Was mir hier auffällt: Das Schreiben ist mehr als doppelt so schnell wie das Lesen (303 MB/s gegenüber 127 MB/s) - das finde ich doch sehr komisch.

----------

## schmutzfinger

Also sobald 2 deiner Platten am selben Bus hängen ist es klar das ein raid0 langsamer wird als ein einzelner Zugriff auf eine Platte. Wenn man Platten im raid0 verwendet und auf Performance nicht verzichten will dann müssen die an unteschiedlichen Bussen hängen. Das gleiche gilt für raid1/5 wenn man tatsächlich was gewinnen will.
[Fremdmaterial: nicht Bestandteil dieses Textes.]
-- ==== Sys2Proof/Machine/Tags.lean ====
section
/-! DEFINITION. The tag instructions (R140, R141, R174). -/

namespace Sys2Proof.Machine

/-- TAG (R140, R174). -/
def execTag (i : Iss) (rd ra : Reg) (t : Tag) (s : State) : Host.Outcome State Fault Refusal :=
  guarded (s.ready i.pen.val) s (fun s =>
    let exec := !(s.pen i.pen.val).task
    s.doAlu i (useAlu [rd, ra] false) rd (fun read => aluTag exec t (read ra)))

/-- TAGOF (R174). -/
def execTagof (i : Iss) (rd ra : Reg) (s : State) : Host.Outcome State Fault Refusal :=
  guarded (s.ready i.pen.val) s (fun s =>
    s.doAlu i (useAlu [rd, ra] false) rd (fun read => aluTagof (read ra)))

/-- CHK (R141). -/
def execChk (i : Iss) (rs : Reg) (mask : BitVec 16) (s : State) : Host.Outcome State Fault Refusal :=
  guarded (s.ready i.pen.val) s (fun s =>
    s.issueOne i (useAlu [rs] false) (fun paired t =>
      match aluChk mask ((t.pen i.pen.val).read paired rs) with
      | .error e => .exc e t
      | .ok () => .ok (fun x => x.done paired) t))

/-- POISON (R174). -/
def execPoison (i : Iss) (rd : Reg) (s : State) : Host.Outcome State Fault Refusal :=
  guarded (s.ready i.pen.val) s (fun s =>
    s.doAlu i (useAlu [rd] false) rd (fun read => .ok (⟨Tag.poison, (read rd).val⟩, none)))

end Sys2Proof.Machine
end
Gib mal /proc/mdstat und /proc/scsi/scsi.

----------

## think4urs11

4 Platten in einem Raid0 halte ich ganz grundsätzlich mal für 'mutig' - 4 faches Ausfallrisiko, aber wers braucht...

 *schachti wrote:*   

> Was mir hier auffällt: Das Schreiben ist mehr als doppelt so schnell wie das Lesen (303 MB/s gegenüber 127 MB/s) - das finde ich doch sehr komisch.

 

meldet dd ein 'fertig' wirklich dann wenn das File physikalisch auf der Platte liegt oder bereits dann wenn es in irgendeinen (Schreib)cache abgeliefert wurde? Evtl. haben die HDs auch einen integrierten Cache der vor allem auf Schreibvorgänge optimiert ist.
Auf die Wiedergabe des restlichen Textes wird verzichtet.